**** Source records

-- ==== Sys2Proof/Machine/Transcend.lean ====
section
/-!
DEFINITION. The transcendental functions of VTRN (R239): the true value of each function, to some 150 significant bits with a
sticky low bit below them, so that one rounding of it is the correct rounding. A bf16 result is that rounding; an fp32 result
is any value within 2 units in the last place of it, the one that TS1 gives being free (assumption 8).
Real numbers are held in fixed point, in units of 2^-320.
-/
namespace Sys2Proof.Machine

/-- The fraction bits of the fixed point. -/
def fixBits : Nat := 320
/-- 1 in fixed point. -/
def fixOne : Nat := 2 ^ 320
/-- ln 2 in fixed point, rounded down. -/
def fixLn2 : Nat := 0xb17217f7d1cf79abc9e3b39803f2f6af40f343267298b62d8a0d175b8baafa2be7b876206debac98
/-- 2 / √π in fixed point, rounded down. -/
def fixErf : Nat := 0x120dd750429b6d11ae3a914fed7fd8688281341d7587cea2e7342b06199cc416180eb39f0b24e1e22
/-- π / 2 in units of 2^-576, rounded down, for the reduction of arguments up to 2^128. -/
def wideHalfPi : Nat :=
  0x1921fb54442d18469898cc51701b839a252049c1114cf98e804177d4c76273644a29410f31c6809bbdf2a33679a748636605614dbe4be286e9fc26adadaa3848bc90b6aecc4bcfd8d

/-- A finite magnitude m × 2^e of a bf16 or fp32 input in fixed point: exact, since e is at least −149. -/
def toFix (m : Nat) (e : Int) : Nat := m * 2 ^ (e + 320).toNat

/-- A value that is not exact: m × 2^e with a sticky bit below it. -/
def sticky (neg : Bool) (m : Nat) (e : Int) : Num := .fin neg (2 * m + 1) (e - 1)

/-- The sum of n terms of a series, each made from the one before and its number. -/
def series (next : Nat → Nat → Nat) : Nat → Nat → Nat → Nat
  | 0, _, _ => 0
  | n + 1, k, t => t + series next n (k + 1) (next k t)

/-- The sum of n terms of a series of alternating signs, as the sum of the terms of even number less that of odd number. -/
def altSeries (next : Nat → Nat → Nat) : Nat → Nat → Nat → Int
  | 0, _, _ => 0
  | n + 1, k, t => (t : Int) - altSeries next n (k + 1) (next k t)

/-- e^r for r from 0 to ln 2, in fixed point. -/
def fixExp (r : Nat) : Nat := series (fun k t => t * r / 2 ^ 320 / (k + 1)) 90 0 fixOne

/-- sin r for r from 0 to π/2, in fixed point. -/
def fixSin (r : Nat) : Int :=
  let q := r * r / 2 ^ 320
  altSeries (fun k t => t * q / 2 ^ 320 / ((2 * k + 2) * (2 * k + 3))) 60 0 r

/-- cos r for r from 0 to π/2, as the sine of π/2 − r. -/
def fixCos (r : Nat) : Int := fixSin (wideHalfPi / 2 ^ 256 - r)

/-- e^x for a real x in fixed point of magnitude below 512: mantissa in fixed point and power of two. -/
def expParts (x : Int) : Nat × Int :=
  let l : Int := Int.ofNat fixLn2
  let n : Int := x / l
  (fixExp (x - n * l).toNat, n)

/-- 1 less something below every rounding position. -/
def belowOne (neg : Bool) : Num := .fin neg (2 ^ 400 - 1) (-400)

/-- EXP of a nonzero x (R239). -/
def trueExp (neg : Bool) (x : Nat) : Num :=
  if 512 * fixOne ≤ x then .fin false 1 (if neg then -1000 else 1000)
  else
    let p := expParts (if neg then - (x : Int) else x)
    sticky false p.1 (p.2 - 320)

/-- EXP2 (R239): exact at whole numbers. -/
def trueExp2 (neg : Bool) (x : Nat) : Num :=
  if 512 * fixOne ≤ x then .fin false 1 (if neg then -1000 else 1000)
  else
    let v : Int := if neg then - (x : Int) else x
    let n : Int := v / (Int.ofNat fixOne)
    let f := (v - n * fixOne).toNat
    if f = 0 then .fin false 1 n else sticky false (fixExp (f * fixLn2 / 2 ^ 320)) (n - 320)

/-- The sum of t × q^j / (2j + 1) over n terms from number j. -/
def atanhSum (q : Nat) : Nat → Nat → Nat → Nat
  | 0, _, _ => 0
  | n + 1, j, t => t / (2 * j + 1) + atanhSum q n (j + 1) (t * q / 2 ^ 320)

/-- LOG2 of m × 2^e (R239): exact at powers of two, where 1 gives a zero of the sign given. -/
def trueLog2 (zeroNeg : Bool) (m : Nat) (e : Int) : Num :=
  let l := Nat.log2 m
  if m = 2 ^ l then (if e + l = 0 then .fin zeroNeg 0 0 else .fin (decide (e + l < 0)) (e + l).natAbs 0)
  else
    let up := decide (3 * 2 ^ l ≤ 2 * m)
    let y := if up then m * 2 ^ (319 - l) else m * 2 ^ (320 - l)
    let k : Int := if up then e + l + 1 else e + l
    let z := (if up then fixOne - y else y - fixOne) * 2 ^ 320 / (y + fixOne)
    let q := z * z / 2 ^ 320
    let s := atanhSum q 90 0 z
    let ln : Nat := 2 * s * 2 ^ 320 / fixLn2
    let v : Int := k * fixOne + (if up then - (ln : Int) else (ln : Int))
    sticky (decide (v < 0)) v.natAbs (-320)

/-- RSQRT of m × 2^e (R239). -/
def trueRsqrt (m : Nat) (e : Int) : Num :=
  let odd := decide (e % 2 = 1)
  let m := if odd then 2 * m else m
  let h : Int := (if odd then e - 1 else e) / 2
  let r := isqrtFrom 101 (2 ^ 200 / m) 0
  .fin false (2 * r + (if r * r * m = 2 ^ 200 then 0 else 1)) (-101 - h)

/-- TANH of a nonzero x (R239). -/
def trueTanh (neg : Bool) (x : Nat) : Num :=
  if 64 * fixOne ≤ x then belowOne neg
  else
    let p := expParts (2 * x)
    let v := p.1 * 2 ^ p.2.toNat
    sticky neg ((v - fixOne) * 2 ^ 320 / (v + fixOne)) (-320)

/-- SIGMOID of a nonzero x (R239). -/
def trueSigmoid (neg : Bool) (x : Nat) : Num :=
  if 512 * fixOne ≤ x then (if neg then .fin false 1 (-700) else belowOne false)
  else
    let p := expParts x
    let v := p.1 * 2 ^ p.2.toNat
    sticky false ((if neg then fixOne else v) * 2 ^ 1200 / (v + fixOne)) (-1200)

/-- ERF of a nonzero x (R239): 2/√π e^(−x²) times the sum of 2^n x^(2n+1) / (1 · 3 · … · (2n + 1)). -/
def trueErf (neg : Bool) (x : Nat) : Num :=
  if 6 * fixOne ≤ x then belowOne neg
  else
    let q := x * x / 2 ^ 320
    let s := series (fun k t => 2 * t * q / 2 ^ 320 / (2 * k + 3)) 400 0 x
    let p := expParts (- (q : Int))
    sticky neg (fixErf * p.1 / 2 ^ 320 * s / 2 ^ 320) (p.2 - 320)

/-- SIN and COS of a nonzero x (R239): x less whole quarter turns, then the sine or cosine of the rest. -/
def trueSinCos (cos : Bool) (neg : Bool) (x : Nat) : Num :=
  let w := x * 2 ^ 256
  let quarter := (w / wideHalfPi + if cos then 1 else 0) % 4
  let r := w % wideHalfPi / 2 ^ 256
  let v := if quarter % 2 = 0 then fixSin r else fixCos r
  sticky ((decide (2 ≤ quarter)) != (neg && !cos)) v.natAbs (-320)

/-- The true value of function fn at a finite input that Table 11-6 gives no result for (R239). The sign of an exact zero,
which the table leaves open, is zeroNeg. -/
def trnTrue (zeroNeg : Bool) (fn : Nat) (neg : Bool) (m : Nat) (e : Int) : Num :=
  let x := toFix m e
  match fn with
  | 0 => if m = 0 then .fin false 1 0 else trueExp2 neg x
  | 1 => trueLog2 zeroNeg m e
  | 2 => trueRsqrt m e
  | 3 => Num.div (.fin false 1 0) (.fin neg m e)
  | 4 => if m = 0 then .fin zeroNeg 0 0 else trueTanh neg x
  | 5 => if m = 0 then .fin false 1 (-1) else trueSigmoid neg x
  | 6 => if m = 0 then .fin zeroNeg 0 0 else trueErf neg x
  | 7 => if m = 0 then .fin zeroNeg 0 0 else trueSinCos false neg x
  | 8 => if m = 0 then .fin false 1 0 else trueSinCos true neg x
  | _ => if m = 0 then .fin false 1 0 else trueExp neg x

/-- The place of an fp32 pattern among the fp32 values in their order; both zeros have place 0. -/
def fp32Place (p : Nat) : Int := if p < 2 ^ 31 then p else - ((p - 2 ^ 31 : Nat) : Int)

/-- The fp32 pattern of a place; a zero has the sign given. -/
def fp32At (zeroNeg : Bool) (i : Int) : Nat := if i < 0 ∨ (i = 0 ∧ zeroNeg = true) then 2 ^ 31 + i.natAbs else i.toNat

/-- Whether an fp32 pattern lies within 2 units in the last place of a value (R239). -/
def withinTwoUlp (p : Nat) (y : Num) : Bool :=
  match fp32.decode p, y with
  | .fin n1 m1 e1, .fin n2 m2 e2 =>
    let ulp : Int := if m2 = 0 then -149 else if e2 + (Nat.log2 m2 : Int) < -126 then -149 else e2 + (Nat.log2 m2 : Int) - 23
    let e := min (min e1 e2) ulp
    decide ((scaled e n1 m1 e1 - scaled e n2 m2 e2).natAbs ≤ 2 * 2 ^ (ulp - e).toNat)
  | _, _ => false

/-- The fp32 result of a function whose true value is y: the value that lies the given number of places from the correct
rounding where that is within 2 units in the last place of y, else the correct rounding (R239). -/
def nearTrue (zeroNeg : Bool) (offset : Int) (y : Num) : Nat :=
  let r := (fp32.round y).1
  let i := fp32Place r + offset
  let p := fp32At zeroNeg i
  if i.natAbs ≤ fp32.maxFin ∧ withinTwoUlp p y = true then p else r

end Sys2Proof.Machine
end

********

Exercise details
Above are the records; from them, give again exactly the lines from the one containing "def trueLog2 (zeroNeg" to the one containing "let k : Int", both lines included, and nothing more.

Exercise response
def trueLog2 (zeroNeg : Bool) (m : Nat) (e : Int) : Num :=
  let l := Nat.log2 m
  if m = 2 ^ l then (if e + l = 0 then .fin zeroNeg 0 0 else .fin (decide (e + l < 0)) (e + l).natAbs 0)
  else
    let up := decide (3 * 2 ^ l ≤ 2 * m)
    let y := if up then m * 2 ^ (319 - l) else m * 2 ^ (320 - l)
    let k : Int := if up then e + l + 1 else e + l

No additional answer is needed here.